Illumination is at the heart of any vision system. When working with endoscopes, it’s critical to have as much light entering the patient as possible. It is usually not noticed until there is a bad design. So, we always encourage designers to think about lighting early on, and really incorporate it into their critical design parameters for the overall vision system.
Besides, medical applications have different requirements. That is why we spent a lot of time in developing our specialized lead-free PURAVIS® fiber series, which are specifically designed for medical applications, and often times for the kinds of procedures associated with robotic surgery.
Which features and benefits do SCHOTT PURAVIS® glass optical fibers (GOF) offer to robotic surgery applications?
Different from traditional endoscopy, robotic surgery applications often cover long distances. So the main concern is that the amount of light travelling from a remote light source finds its way directly into the patient where it is as bright and white as possible.
Our “GOF85” fibers are specifically designed for long lengths. For remote light sources of 20 feet or more away, our fibers are formulated to offer both a high transmission as well as a strong color temperature. You don’t want that light to be yellow since the goal is to transport as much bright white light to the patient as possible.
We always want to look at lighting as a system defined by more than just a single component. We care about the light travelling down the flexible cable coupled to the light source, but we also care about how efficiently that energy is coupled into the fibers located inside the endoscope. Our internal endoscope fibers are “wide angled” to accommodate today’s sensor technology – our “GOF120” fibers which illuminate a 120° field of view. Ultimately, by combining different fibers within one system, we can optimize the amount of light travelling from the source all the way into the patient.
Which development is SCHOTT working on to improve the illumination quality of robotic surgery?
SCHOTT is working on several new developments. It always begins with a strong foundation, which are our lead-free PURAVIS® fibers. Their capabilities allow us to achieve certain performance levels, but there are other processes further optimizing output performance to meet the demands specifically around robotic surgery.
In the operating room, a remote, high-powered light source can be a significant distance away, meaning that a lot of energy needs to be introduced into the light guide. Here, we work with hot fusion technology, which uses temperature and pressure to fuse the fibers together, thus eliminating traditional methods of epoxying bundles of fibers together into the end fitting.
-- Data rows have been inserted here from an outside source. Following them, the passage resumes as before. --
/-! ### modIsl -/

@[simp] theorem modIsl_pending (i : Nat) (f : Island → Island) (s : State) : (modIsl i f s).pending = s.pending := rfl
@[simp] theorem modIsl_cfg (i : Nat) (f : Island → Island) (s : State) : (modIsl i f s).cfg = s.cfg := rfl
@[simp] theorem modIsl_free (i : Nat) (f : Island → Island) (s : State) : (modIsl i f s).free = s.free := rfl
@[simp] theorem modIsl_time (i : Nat) (f : Island → Island) (s : State) : (modIsl i f s).time = s.time := rfl
@[simp] theorem modIsl_seam (i : Nat) (f : Island → Island) (s : State) : (modIsl i f s).seam = s.seam := rfl
@[simp] theorem modIsl_inReset (i : Nat) (f : Island → Island) (s : State) : (modIsl i f s).inReset = s.inReset := rfl
@[simp] theorem modIsl_shadow (i : Nat) (f : Island → Island) (s : State) : (modIsl i f s).shadow = s.shadow := rfl
@[simp] theorem modIsl_active (i : Nat) (f : Island → Island) (s : State) : (modIsl i f s).active = s.active := rfl
@[simp] theorem modIsl_shpend (i : Nat) (f : Island → Island) (s : State) : (modIsl i f s).shpend = s.shpend := rfl
@[simp] theorem modIsl_shseam (i : Nat) (f : Island → Island) (s : State) : (modIsl i f s).shseam = s.shseam := rfl
@[simp] theorem modIsl_latch (i : Nat) (f : Island → Island) (s : State) : (modIsl i f s).latch = s.latch := rfl
@[simp] theorem modIsl_seen (i : Nat) (f : Island → Island) (s : State) : (modIsl i f s).seen = s.seen := rfl
@[simp] theorem modIsl_crossing (i : Nat) (f : Island → Island) (s : State) : (modIsl i f s).crossing = s.crossing := rfl
@[simp] theorem modIsl_soft (i : Nat) (f : Island → Island) (s : State) : (modIsl i f s).soft = s.soft := rfl
@[simp] theorem modIsl_pgood (i : Nat) (f : Island → Island) (s : State) : (modIsl i f s).pgood = s.pgood := rfl
@[simp] theorem modIsl_out (i : Nat) (f : Island → Island) (s : State) : (modIsl i f s).out = s.out := rfl
@[simp] theorem modIsl_dsp (i : Nat) (f : Island → Island) (s : State) : (modIsl i f s).dsp = s.dsp := rfl
@[simp] theorem modIsl_fn (i : Nat) (f : Island → Island) (s : State) : (modIsl i f s).fn = s.fn := rfl
@[simp] theorem modIsl_eng (i : Nat) (f : Island → Island) (s : State) : (modIsl i f s).eng = s.eng := rfl
@[simp] theorem modIsl_lock (i : Nat) (f : Island → Island) (s : State) : (modIsl i f s).lock = s.lock := rfl
@[simp] theorem modIsl_lm (i : Nat) (f : Island → Island) (s : State) : (modIsl i f s).lm = s.lm := rfl
@[simp] theorem modIsl_cread (i : Nat) (f : Island → Island) (s : State) : (modIsl i f s).cread = s.cread := rfl
@[simp] theorem modIsl_cmem (i : Nat) (f : Island → Island) (s : State) : (modIsl i f s).cmem = s.cmem := rfl
@[simp] theorem modIsl_cbuf (i : Nat) (f : Island → Island) (s : State) : (modIsl i f s).cbuf = s.cbuf := rfl
@[simp] theorem modIsl_cwait (i : Nat) (f : Island → Island) (s : State) : (modIsl i f s).cwait = s.cwait := rfl
@[simp] theorem modIsl_kram (i : Nat) (f : Island → Island) (s : State) : (modIsl i f s).kram = s.kram := rfl
@[simp] theorem modIsl_rsram (i : Nat) (f : Island → Island) (s : State) : (modIsl i f s).rsram = s.rsram := rfl
@[simp] theorem modIsl_ecc (i : Nat) (f : Island → Island) (s : State) : (modIsl i f s).ecc = s.ecc := rfl
@[simp] theorem modIsl_xbar (i : Nat) (f : Island → Island) (s : State) : (modIsl i f s).xbar = s.xbar := rfl
@[simp] theorem modIsl_xback (i : Nat) (f : Island → Island) (s : State) : (modIsl i f s).xback = s.xback := rfl
@[simp] theorem modIsl_cluster (i : Nat) (f : Island → Island) (s : State) : (modIsl i f s).cluster = s.cluster := rfl
@[simp] theorem modIsl_gate (i : Nat) (f : Island → Island) (s : State) : (modIsl i f s).gate = s.gate := rfl
@[simp] theorem modIsl_hp (i : Nat) (f : Island → Island) (s : State) : (modIsl i f s).hp = s.hp := rfl
@[simp] theorem modIsl_port (i : Nat) (f : Island → Island) (s : State) : (modIsl i f s).port = s.port := rfl
@[simp] theorem modIsl_tsv (i : Nat) (f : Island → Island) (s : State) : (modIsl i f s).tsv = s.tsv := rfl
@[simp] theorem modIsl_ctl (i : Nat) (f : Island → Island) (s : State) : (modIsl i f s).ctl = s.ctl := rfl
@[simp] theorem modIsl_mbx (i : Nat) (f : Island → Island) (s : State) : (modIsl i f s).mbx = s.mbx := rfl
@[simp] theorem modIsl_core (i : Nat) (f : Island → Island) (s : State) : (modIsl i f s).core = s.core := rfl
@[simp] theorem modIsl_pf (i : Nat) (f : Island → Island) (s : State) : (modIsl i f s).pf = s.pf := rfl
@[simp] theorem modIsl_st (i : Nat) (f : Island → Island) (s : State) : (modIsl i f s).st = s.st := rfl
theorem modIsl_modIsl_self (i : Nat) (f g : Island → Island) (s : State) :
    modIsl i f (modIsl i g s) = modIsl i (fun x => f (g x)) s := by
  simp only [modIsl, tmod_tmod]
@[simp] theorem getIsl_modIsl (i : Nat) (f : Island → Island) (j : Nat) (s : State) :
    getIsl (modIsl i f s) j = if j = i then f (getIsl s i) else getIsl s j := tget_tmod _ _ _ _ _
@[simp] theorem getCtx_modIsl (i : Nat) (f : Island → Island) (j : Nat) (s : State) : getCtx (modIsl i f s) j = getCtx s j := rfl
@[simp] theorem getFn_modIsl (i : Nat) (f : Island → Island) (j : Nat) (s : State) : getFn (modIsl i f s) j = getFn s j := rfl
@[simp] theorem getEng_modIsl (i : Nat) (f : Island → Island) (j : Nat) (s : State) : getEng (modIsl i f s) j = getEng s j := rfl
@[simp] theorem getPort_modIsl (i : Nat) (f : Island → Island) (j : Nat) (s : State) : getPort (modIsl i f s) j = getPort s j := rfl
@[simp] theorem getHp_modIsl (i : Nat) (f : Island → Island) (j : Nat) (s : State) : getHp (modIsl i f s) j = getHp s j := rfl
@[simp] theorem getClu_modIsl (i : Nat) (f : Island → Island) (j : Nat) (s : State) : getClu (modIsl i f s) j = getClu s j := rfl
@[simp] theorem getInst_modIsl (i : Nat) (f : Island → Island) (j : Nat) (s : State) : getInst (modIsl i f s) j = getInst s j := rfl
@[simp] theorem getCore_modIsl (i : Nat) (f : Island → Island) (j : Nat) (s : State) : getCore (modIsl i f s) j = getCore s j := rfl
@[simp] theorem getMbx_modIsl (i : Nat) (f : Island → Island) (j : Nat) (s : State) : getMbx (modIsl i f s) j = getMbx s j := rfl
@[simp] theorem getEngIsl_modIsl (i : Nat) (f : Island → Island) (j : Nat) (s : State) : getEngIsl (modIsl i f s) j = getEngIsl s j := rfl

/-! ### modEngIsl -/

@[simp] theorem modEngIsl_pending (k : Nat) (f : EngIsland → EngIsland) (s : State) : (modEngIsl k f s).pending = s.pending := rfl
@[simp] theorem modEngIsl_cfg (k : Nat) (f : EngIsland → EngIsland) (s : State) : (modEngIsl k f s).cfg = s.cfg := rfl
@[simp] theorem modEngIsl_free (k : Nat) (f : EngIsland → EngIsland) (s : State) : (modEngIsl k f s).free = s.free := rfl
@[simp] theorem modEngIsl_time (k : Nat) (f : EngIsland → EngIsland) (s : State) : (modEngIsl k f s).time = s.time := rfl
@[simp] theorem modEngIsl_seam (k : Nat) (f : EngIsland → EngIsland) (s : State) : (modEngIsl k f s).seam = s.seam := rfl
@[simp] theorem modEngIsl_inReset (k : Nat) (f : EngIsland → EngIsland) (s : State) : (modEngIsl k f s).inReset = s.inReset := rfl
@[simp] theorem modEngIsl_shadow (k : Nat) (f : EngIsland → EngIsland) (s : State) : (modEngIsl k f s).shadow = s.shadow := rfl
@[simp] theorem modEngIsl_active (k : Nat) (f : EngIsland → EngIsland) (s : State) : (modEngIsl k f s).active = s.active := rfl
@[simp] theorem modEngIsl_shpend (k : Nat) (f : EngIsland → EngIsland) (s : State) : (modEngIsl k f s).shpend = s.shpend := rfl
@[simp] theorem modEngIsl_shseam (k : Nat) (f : EngIsland → EngIsland) (s : State) : (modEngIsl k f s).shseam = s.shseam := rfl
@[simp] theorem modEngIsl_latch (k : Nat) (f : EngIsland → EngIsland) (s : State) : (modEngIsl k f s).latch = s.latch := rfl
@[simp] theorem modEngIsl_seen (k : Nat) (f : EngIsland → EngIsland) (s : State) : (modEngIsl k f s).seen = s.seen := rfl
@[simp] theorem modEngIsl_crossing (k : Nat) (f : EngIsland → EngIsland) (s : State) : (modEngIsl k f s).crossing = s.crossing := rfl
@[simp] theorem modEngIsl_soft (k : Nat) (f : EngIsland → EngIsland) (s : State) : (modEngIsl k f s).soft = s.soft := rfl
@[simp] theorem modEngIsl_pgood (k : Nat) (f : EngIsland → EngIsland) (s : State) : (modEngIsl k f s).pgood = s.pgood := rfl
@[simp] theorem modEngIsl_out (k : Nat) (f : EngIsland → EngIsland) (s : State) : (modEngIsl k f s).out = s.out := rfl
@[simp] theorem modEngIsl_dsp (k : Nat) (f : EngIsland → EngIsland) (s : State) : (modEngIsl k f s).dsp = s.dsp := rfl
@[simp] theorem modEngIsl_fn (k : Nat) (f : EngIsland → EngIsland) (s : State) : (modEngIsl k f s).fn = s.fn := rfl
@[simp] theorem modEngIsl_eng (k : Nat) (f : EngIsland → EngIsland) (s : State) : (modEngIsl k f s).eng = s.eng := rfl
@[simp] theorem modEngIsl_lock (k : Nat) (f : EngIsland → EngIsland) (s : State) : (modEngIsl k f s).lock = s.lock := rfl
@[simp] theorem modEngIsl_lm (k : Nat) (f : EngIsland → EngIsland) (s : State) : (modEngIsl k f s).lm = s.lm := rfl
@[simp] theorem modEngIsl_cread (k : Nat) (f : EngIsland → EngIsland) (s : State) : (modEngIsl k f s).cread = s.cread := rfl
@[simp] theorem modEngIsl_cmem (k : Nat) (f : EngIsland → EngIsland) (s : State) : (modEngIsl k f s).cmem = s.cmem := rfl
@[simp] theorem modEngIsl_cbuf (k : Nat) (f : EngIsland → EngIsland) (s : State) : (modEngIsl k f s).cbuf = s.cbuf := rfl
@[simp] theorem modEngIsl_cwait (k : Nat) (f : EngIsland → EngIsland) (s : State) : (modEngIsl k f s).cwait = s.cwait := rfl
@[simp] theorem modEngIsl_kram (k : Nat) (f : EngIsland → EngIsland) (s : State) : (modEngIsl k f s).kram = s.kram := rfl
@[simp] theorem modEngIsl_rsram (k : Nat) (f : EngIsland → EngIsland) (s : State) : (modEngIsl k f s).rsram = s.rsram := rfl
@[simp] theorem modEngIsl_ecc (k : Nat) (f : EngIsland → EngIsland) (s : State) : (modEngIsl k f s).ecc = s.ecc := rfl
@[simp] theorem modEngIsl_xbar (k : Nat) (f : EngIsland → EngIsland) (s : State) : (modEngIsl k f s).xbar = s.xbar := rfl
@[simp] theorem modEngIsl_xback (k : Nat) (f : EngIsland → EngIsland) (s : State) : (modEngIsl k f s).xback = s.xback := rfl
@[simp] theorem modEngIsl_cluster (k : Nat) (f : EngIsland → EngIsland) (s : State) : (modEngIsl k f s).cluster = s.cluster := rfl
@[simp] theorem modEngIsl_gate (k : Nat) (f : EngIsland → EngIsland) (s : State) : (modEngIsl k f s).gate = s.gate := rfl
@[simp] theorem modEngIsl_hp (k : Nat) (f : EngIsland → EngIsland) (s : State) : (modEngIsl k f s).hp = s.hp := rfl
@[simp] theorem modEngIsl_port (k : Nat) (f : EngIsland → EngIsland) (s : State) : (modEngIsl k f s).port = s.port := rfl
@[simp] theorem modEngIsl_tsv (k : Nat) (f : EngIsland → EngIsland) (s : State) : (modEngIsl k f s).tsv = s.tsv := rfl
@[simp] theorem modEngIsl_ctl (k : Nat) (f : EngIsland → EngIsland) (s : State) : (modEngIsl k f s).ctl = s.ctl := rfl
@[simp] theorem modEngIsl_mbx (k : Nat) (f : EngIsland → EngIsland) (s : State) : (modEngIsl k f s).mbx = s.mbx := rfl
@[simp] theorem modEngIsl_core (k : Nat) (f : EngIsland → EngIsland) (s : State) : (modEngIsl k f s).core = s.core := rfl
@[simp] theorem modEngIsl_pf (k : Nat) (f : EngIsland → EngIsland) (s : State) : (modEngIsl k f s).pf = s.pf := rfl
@[simp] theorem modEngIsl_island (k : Nat) (f : EngIsland → EngIsland) (s : State) : (modEngIsl k f s).island = s.island := rfl
@[simp] theorem modEngIsl_st_kind (k : Nat) (f : EngIsland → EngIsland) (s : State) : (modEngIsl k f s).st.kind = s.st.kind := rfl
@[simp] theorem modEngIsl_st_target (k : Nat) (f : EngIsland → EngIsland) (s : State) : (modEngIsl k f s).st.target = s.st.target := rfl
@[simp] theorem modEngIsl_st_busy (k : Nat) (f : EngIsland → EngIsland) (s : State) : (modEngIsl k f s).st.busy = s.st.busy := rfl
@[simp] theorem modEngIsl_st_done (k : Nat) (f : EngIsland → EngIsland) (s : State) : (modEngIsl k f s).st.done = s.st.done := rfl
@[simp] theorem modEngIsl_st_outcome (k : Nat) (f : EngIsland → EngIsland) (s : State) : (modEngIsl k f s).st.outcome = s.st.outcome := rfl
@[simp] theorem modEngIsl_st_lkind (k : Nat) (f : EngIsland → EngIsland) (s : State) : (modEngIsl k f s).st.lkind = s.st.lkind := rfl
@[simp] theorem modEngIsl_st_abandoned (k : Nat) (f : EngIsland → EngIsland) (s : State) : (modEngIsl k f s).st.abandoned = s.st.abandoned := rfl
@[simp] theorem modEngIsl_st_ltarget (k : Nat) (f : EngIsland → EngIsland) (s : State) : (modEngIsl k f s).st.ltarget = s.st.ltarget := rfl
@[simp] theorem modEngIsl_st_sig (k : Nat) (f : EngIsland → EngIsland) (s : State) : (modEngIsl k f s).st.sig = s.st.sig := rfl
@[simp] theorem modEngIsl_st_slotfail (k : Nat) (f : EngIsland → EngIsland) (s : State) : (modEngIsl k f s).st.slotfail = s.st.slotfail := rfl
@[simp] theorem modEngIsl_st_rows (k : Nat) (f : EngIsland → EngIsland) (s : State) : (modEngIsl k f s).st.rows = s.st.rows := rfl
@[simp] theorem modEngIsl_st_group (k : Nat) (f : EngIsland → EngIsland) (s : State) : (modEngIsl k f s).st.group = s.st.group := rfl
@[simp] theorem modEngIsl_st_failed (k : Nat) (f : EngIsland → EngIsland) (s : State) : (modEngIsl k f s).st.failed = s.st.failed := rfl
theorem modEngIsl_modEngIsl_self (k : Nat) (f g : EngIsland → EngIsland) (s : State) :
    modEngIsl k f (modEngIsl k g s) = modEngIsl k (fun x => f (g x)) s := by
  simp only [modEngIsl, tmod_tmod]
@[simp] theorem getEngIsl_modEngIsl (k : Nat) (f : EngIsland → EngIsland) (j : Nat) (s : State) :
    getEngIsl (modEngIsl k f s) j = if j = k then f (getEngIsl s k) else getEngIsl s j := tget_tmod _ _ _ _ _
@[simp] theorem getCtx_modEngIsl (k : Nat) (f : EngIsland → EngIsland) (j : Nat) (s : State) : getCtx (modEngIsl k f s) j = getCtx s j := rfl
@[simp] theorem getFn_modEngIsl (k : Nat) (f : EngIsland → EngIsland) (j : Nat) (s : State) : getFn (modEngIsl k f s) j = getFn s j := rfl
@[simp] theorem getEng_modEngIsl (k : Nat) (f : EngIsland → EngIsland) (j : Nat) (s : State) : getEng (modEngIsl k f s) j = getEng s j := rfl
@[simp] theorem getPort_modEngIsl (k : Nat) (f : EngIsland → EngIsland) (j : Nat) (s : State) : getPort (modEngIsl k f s) j = getPort s j := rfl
@[simp] theorem getHp_modEngIsl (k : Nat) (f : EngIsland → EngIsland) (j : Nat) (s : State) : getHp (modEngIsl k f s) j = getHp s j := rfl
@[simp] theorem getClu_modEngIsl (k : Nat) (f : EngIsland → EngIsland) (j : Nat) (s : State) : getClu (modEngIsl k f s) j = getClu s j := rfl
@[simp] theorem getInst_modEngIsl (k : Nat) (f : EngIsland → EngIsland) (j : Nat) (s : State) : getInst (modEngIsl k f s) j = getInst s j := rfl
@[simp] theorem getCore_modEngIsl (k : Nat) (f : EngIsland → EngIsland) (j : Nat) (s : State) : getCore (modEngIsl k f s) j = getCore s j := rfl
@[simp] theorem getMbx_modEngIsl (k : Nat) (f : EngIsland → EngIsland) (j : Nat) (s : State) : getMbx (modEngIsl k f s) j = getMbx s j := rfl
@[simp] theorem getIsl_modEngIsl (k : Nat) (f : EngIsland → EngIsland) (j : Nat) (s : State) : getIsl (modEngIsl k f s) j = getIsl s j := rfl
This fused end termination enables the launching of much higher power levels into the light guide.
In addition, we‘ve developed a new process to help couple as much of that energy from the light guide directly into the smaller light bundle located inside the scope, and ultimately reaching the patient. Our newest technology – a form of advanced fusion – allows us to fuse and taper the larger light guide bundle to improve coupling efficiency to the smaller light bundle within the scope. For example, a five-millimeter fiber optic flexible light guide can be tapered down to match the two-millimeter bundle inside a scope.
On a more personal note: what fascinates you about robotic surgery?
I’m very fortunate to be part of an industry that has an impact on the world around us. Our work should never be taken for granted, which can often happen as a component supplier. Sometimes we can miss the bigger picture of what we are involved in, and miss seeing the influence our PURAVIS® fibers and light guides really have – or whatever new technologies we’re talking about. It is actually helping surgeons do their job better and that literally means saving lives.
I like the concept of democratizing medicine. It’s an exciting time to realize that we have the ability and the technology to share all this information. And that translates to surgeons helping other surgeons by sharing intelligence regarding new techniques and surgical experiences. Sometimes, you get to sit back and think “wow, what we are doing is helping to save someone’s life” – and it could be someone close to us one day or even ourselves.